If you happen to’re , you’ll be able to examine the pipeline object to see what sort of fashions it’s utilizing. For instance, the classifier
object above makes use of a DistilBertForSequenceClassification
mannequin. You’ll be able to test it utilizing the next:
... print(classifier.mannequin) print(classifier.tokenizer) |
The output might be:
1 2 3 4 5 6 7 8 9 10 11 12 13 14 15 16 17 18 19 20 21 22 23 24 25 26 27 28 29 30 31 32 33 34 35 36 37 38 39 40 41 42 |
DistilBertForSequenceClassification( (distilbert): DistilBertModel( (embeddings): Embeddings( (word_embeddings): Embedding(30522, 768, padding_idx=0) (position_embeddings): Embedding(512, 768) (LayerNorm): LayerNorm((768,), eps=1e-12, elementwise_affine=True) (dropout): Dropout(p=0.1, inplace=False) ) (transformer): Transformer( (layer): ModuleList( (0-5): 6 x TransformerBlock( (consideration): DistilBertSdpaAttention( (dropout): Dropout(p=0.1, inplace=False) (q_lin): Linear(in_features=768, out_features=768, bias=True) (k_lin): Linear(in_features=768, out_features=768, bias=True) (v_lin): Linear(in_features=768, out_features=768, bias=True) (out_lin): Linear(in_features=768, out_features=768, bias=True) ) (sa_layer_norm): LayerNorm((768,), eps=1e-12, elementwise_affine=True) (ffn): FFN( (dropout): Dropout(p=0.1, inplace=False) (lin1): Linear(in_features=768, out_features=3072, bias=True) (lin2): Linear(in_features=3072, out_features=768, bias=True) (activation): GELUActivation() ) (output_layer_norm): LayerNorm((768,), eps=1e-12, elementwise_affine=True) ) ) ) ) (pre_classifier): Linear(in_features=768, out_features=768, bias=True) (classifier): Linear(in_features=768, out_features=2, bias=True) (dropout): Dropout(p=0.2, inplace=False) ) DistilBertTokenizerFast(name_or_path=”distilbert-base-uncased-finetuned-sst-2-english”, vocab_size=30522, model_max_length=512, is_fast=True, padding_side=”proper”, truncation_side=”proper”, special_tokens={‘unk_token’: ‘[UNK]’, ‘sep_token’: ‘[SEP]’, ‘pad_token’: ‘[PAD]’, ‘cls_token’: ‘[CLS]’, ‘mask_token’: ‘[MASK]’}, clean_up_tokenization_spaces=True, added_tokens_decoder={ 0: AddedToken(“[PAD]”, rstrip=False, lstrip=False, single_word=False, normalized=False, particular=True), 100: AddedToken(“[UNK]”, rstrip=False, lstrip=False, single_word=False, normalized=False, particular=True), 101: AddedToken(“[CLS]”, rstrip=False, lstrip=False, single_word=False, normalized=False, particular=True), 102: AddedToken(“[SEP]”, rstrip=False, lstrip=False, single_word=False, normalized=False, particular=True), 103: AddedToken(“[MASK]”, rstrip=False, lstrip=False, single_word=False, normalized=False, particular=True), } ) |
Yow will discover from the above output that the mannequin is DistilBertForSequenceClassification
and the tokenizer is DistilBertTokenizerFast
. You’ll be able to certainly create the mannequin and tokenizer instantly utilizing the code under:
from transformers import DistilBertForSequenceClassification, DistilBertTokenizerFast
model_id = “distilbert-base-uncased-finetuned-sst-2-english” mannequin = DistilBertForSequenceClassification.from_pretrained(model_id) tokenizer = DistilBertTokenizerFast.from_pretrained(model_id) |
Nevertheless, you would wish to course of the enter textual content and run the mannequin your self.
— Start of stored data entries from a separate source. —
-- ==== Sys2Proof/Machine/Bulk.lean ====
section
/-! DEFINITION. The host bulk engine: BULK_WRITE and BULK_READ (R317 to R319), and the one response of a run of
coalesced writes (R306). -/

namespace Sys2Proof.Machine

def bulkMaster : Nat := 2117

/-! ### The parameter block (Table 14-9) -/

structure BulkBlock where
  addr : Nat
  lines : Nat
  signal : Bool
  core : Nat
  flag : Nat
  amount : W32
  deriving DecidableEq, Repr

def bulkBlock (p : List Byte) : BulkBlock :=
  { addr := natAt p 0 8, lines := natAt p 8 2, signal := natAt p 10 1 == 1, core := natAt p 12 2, flag := natAt p 14 2,
    amount := BitVec.ofNat 32 (if natAt p 16 4 = 0 then 1 else natAt p 16 4) }

/-- The first check: the address, the line count, the zero fields, and the length. -/
def bulkForm (p : List Byte) (dataLines : Bool) : Bool :=
  let b := bulkBlock p
  b.addr % 64 == 0 && decide (b.addr < 2 ^ 48) && decide (1 ≤ b.lines) && decide (b.lines ≤ 128) &&
    p.length == 32 + (if dataLines then 64 * b.lines else 0) && natAt p 11 1 == 0 && (bytesAt p 20 12).all (· == 0) &&
    (if dataLines then decide (natAt p 10 1 ≤ 1) else (bytesAt p 10 10).all (· == 0))

def bulkLines (b : BulkBlock) : List Nat := lineAddrs b.addr b.lines

namespace State

/-- Every line is mapped and in the bulk engine's regions. -/
def bulkPermits (s : State) (p : Perm) (b : BulkBlock) : Bool := (bulkLines b).all fun a => s.permits s.bulkRegions p a

/-- A line lies in the staging range of a LOAD_IMAGE that runs. -/
def stagingMeets (s : State) (b : BulkBlock) : Bool :=
  match s.rcp.long with
  | some k => k.type == 0x06 && decide (b.addr < k.staging + 64 * k.stagingLines ∧ k.staging < b.addr + 64 * b.lines)
  | none => false

/-- The checks of BULK_WRITE in order. -/
def bulkRefused (s : State) (p : List Byte) : Option Status :=
  let b := bulkBlock p
  if !bulkForm p true then some .malformed
  else if 2047 < b.core ∨ 479 < b.flag then some .range
  else if !s.bulkPermits .write b then some .privilege
  else if (bulkLines b).any (fun a => (s.liveAt a).isSome) then some .regionLive
  else if s.stagingMeets b then some .busy
  else none

/-! ### Lines -/

/-- A region that the host writes is retired no more (R38). -/
def revive (s : State) (a : Nat) : State :=
  match s.image.bodies.regions.find? fun x => decide (x.2.base ≤ a ∧ a < x.2.base + 64 * x.2.lines) with
  | some x => { s with image := { s.image with retired := s.image.retired.filter (· != x.1) } }
  | none => s

/-- Writes lines of data in ascending address order. -/
def bulkPut (s : State) : Nat → Nat → List Byte → State
  | 0, _, _ => s
  | n + 1, a, data => bulkPut ((s.writeLine a (bytesAt data 0 64) bulkMaster).revive a) n (a + 64) (data.drop 64)

/-- The first unit of a block in reset or migrating, if any. -/
def bulkHeld (s : State) (b : BulkBlock) : Option (Option Nat × Nat) := ((bulkLines b).find? s.lineHeld).map heldUnit

/-- A unit for which an earlier BULK_WRITE of the session waits: the increment of a later one waits with it (R318). -/
def earlierHeld (s : State) (ss seq : Nat) : Option (Option Nat × Nat) :=
  (s.held.find? fun x =>
    match x.op with
    | .cmd t q (.bulkSignal _ _) => t == ss && decide (q < seq)
    | _ => false).map fun x => (x.core, x.course)

/-! ### BULK_WRITE -/

/-- A coalesced write that ends with OK joins the run, which is answered once it holds 64 commands. -/
def joinRun (s : State) (ss seq : Nat) : State :=
  let follows := match s.session? ss with
    | some x => match x.run.getLast? with | some q => q + 1 == seq | none => true
    | none => true
  let s := if follows then s else s.flushRun ss
  let s := s.modSession ss fun x => { x with run := x.run ++ [seq] }
  match s.session? ss with
  | some x => if 64 ≤ x.run.length then s.flushRun ss else s
  | none => s

/-- What remains of a BULK_WRITE once its lines are written: its increment and its response. -/
def bulkSignal (s : State) (ss seq : Nat) (coalesce : Bool) (p : List Byte) : State :=
  let b := bulkBlock p
  let s := if b.signal then s.incFlag b.core b.flag b.amount else s
  if coalesce then s.joinRun ss seq else s.reply ss seq 0x0C .ok

/-- A BULK_WRITE ends once no unit of its lines holds one, and, if it has an increment, behind the earlier ones of its session. -/
def bulkEnd (s : State) (ss seq : Nat) (coalesce : Bool) (p : List Byte) : State :=
  match s.bulkHeld (bulkBlock p) with
  | some u => s.holdCmd u ss seq (.bulkSignal coalesce p)
  | none =>
    match (if (bulkBlock p).signal then s.earlierHeld ss seq else none) with
    | some u => s.holdCmd u ss seq (.bulkSignal coalesce p)
    | none => s.bulkSignal ss seq coalesce p

/-- What a BULK_WRITE that passed its checks does: each of its lines is written, or held at a unit in reset or migrating (R337,
R350), and then it ends. -/
def bulkDo (s : State) (ss seq : Nat) (coalesce : Bool) (p : List Byte) : State :=
  (s.bulkPut (bulkBlock p).lines (bulkBlock p).addr (p.drop 32)).bulkEnd ss seq coalesce p

end State

def opBulkWrite (s : State) (ss seq : Nat) (coalesce : Bool) (p : List Byte) : State :=
  if !s.isOwner ss then s.refuse ss seq 0x0C .privilege
  else
    match s.bulkRefused p with
    | some e => s.refuse ss seq 0x0C e
    | none => s.bulkDo ss seq coalesce p

/-! ### BULK_READ -/

/-- Reads lines until one fails its code: the lines before it, and its address. -/
def bulkGet : State → List Nat → State × List (List Byte) × Option Nat
  | s, [] => (s, [], none)
  | s, a :: r =>
    let x := s.readLine a bulkMaster
    match x.1 with
    | none => (x.2.raiseUe a bulkMaster, [], some a)
    | some l =>
      let y := bulkGet x.2 r
      (y.1, l :: y.2.1, y.2.2)

/-- The response's payload: a head of 32 bytes, then the lines. -/
def bulkPayload (ls : List (List Byte)) (bad : Option Nat) : List Byte :=
  let head := leBytes 2 ls.length ++
    (match bad with | some a => [0x0B, 0, 0, 0, 0, 0] ++ leBytes 8 a | none => bytesAt [] 0 14)
  bytesAt head 0 32 ++ ls.flatten

def State.bulkReply (s : State) (ss seq : Nat) (p : List Byte) : State :=
  let x := bulkGet s (bulkLines (bulkBlock p))
  x.1.reply ss seq 0x0D .ok (bulkPayload x.2.1 x.2.2)

/-- What a BULK_READ that passed its checks does, once no unit of its lines is in reset or migrates. -/
def State.bulkFetch (s : State) (ss seq : Nat) (p : List Byte) : State :=
  match s.bulkHeld (bulkBlock p) with
  | some u => s.holdCmd u ss seq (.bulkRead p)
  | none => s.bulkReply ss seq p

def opBulkRead (s : State) (ss seq : Nat) (p : List Byte) : State :=
  let b := bulkBlock p
  if !bulkForm p false then s.refuse ss seq 0x0D .malformed
  else if !s.bulkPermits .read b then s.refuse ss seq 0x0D .privilege
  else s.bulkFetch ss seq p

/-- COALESCED_RESPONSE: 10 µs have passed since the last command of the run. -/
def execCoalescedResponse (ss : Nat) (s : State) : Out := .next (s.flushRun ss)

/-! ### Held traffic is applied (R337, R350) -/

/-- The transfers of every channel, the copies of a re-shard and the collective engines go on where a read of theirs was held. -/
def State.readsGoOn (s : State) : State :=
  let s := s.cores.foldl (fun s c => ([0, 1, 2, 3] : List Nat).foldl (fun s ch => s.dmaGoOn c.1 ch) s) s
  ((s.reshardGoOn 0).reshardGoOn 1).landAll

/-- One held write, increment or command goes on. -/
def State.applyHeld (s : State) (h : Held) : State :=
  match h.op with
  | .inc n k amount => s.incFlag n k amount
  | .line a data master => s.writeLine a data master
  | .cmd ss seq (.read priv rest got) => readLoop ss seq priv s rest got
  | .cmd ss seq (.write priv rest i) => writeLoop ss seq priv s i rest
  | .cmd ss seq (.bulkSignal coalesce p) => s.bulkEnd ss seq coalesce p
  | .cmd ss seq (.bulkRead p) => s.bulkFetch ss seq p
  | .read port f => s.answerRead port f
  | .ack f a n => s.sendAck f a n

/-- Everything held for a unit goes on in its order of arrival: for a course, that of its cores too. What must then wait at another
unit keeps its place among what is held. The transfers whose reads waited go on (R350). -/
def State.applyAll (s : State) (mine : Held → Bool) : State :=
  (s.held.foldl (fun (s : State) h => if mine h then s.applyHeld h else { s with held := s.held ++ [h] }) { s with held := [] }).readsGoOn

end Sys2Proof.Machine
end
On this side, the pipeline operate is a comfort.
Additional Studying
Beneath are a number of the articles that you could be discover helpful.
Abstract
On this article, you might have discovered the right way to use the transformers library to load a pre-trained mannequin and use it to carry out a process. Specifically, you discovered:
- How one can use the transformers library to create a mannequin and use it to carry out a process.
- Utilizing the
pipeline
operate to carry out completely different duties with a pre-trained mannequin. - How one can examine the pipeline object to see what sort of fashions it’s utilizing.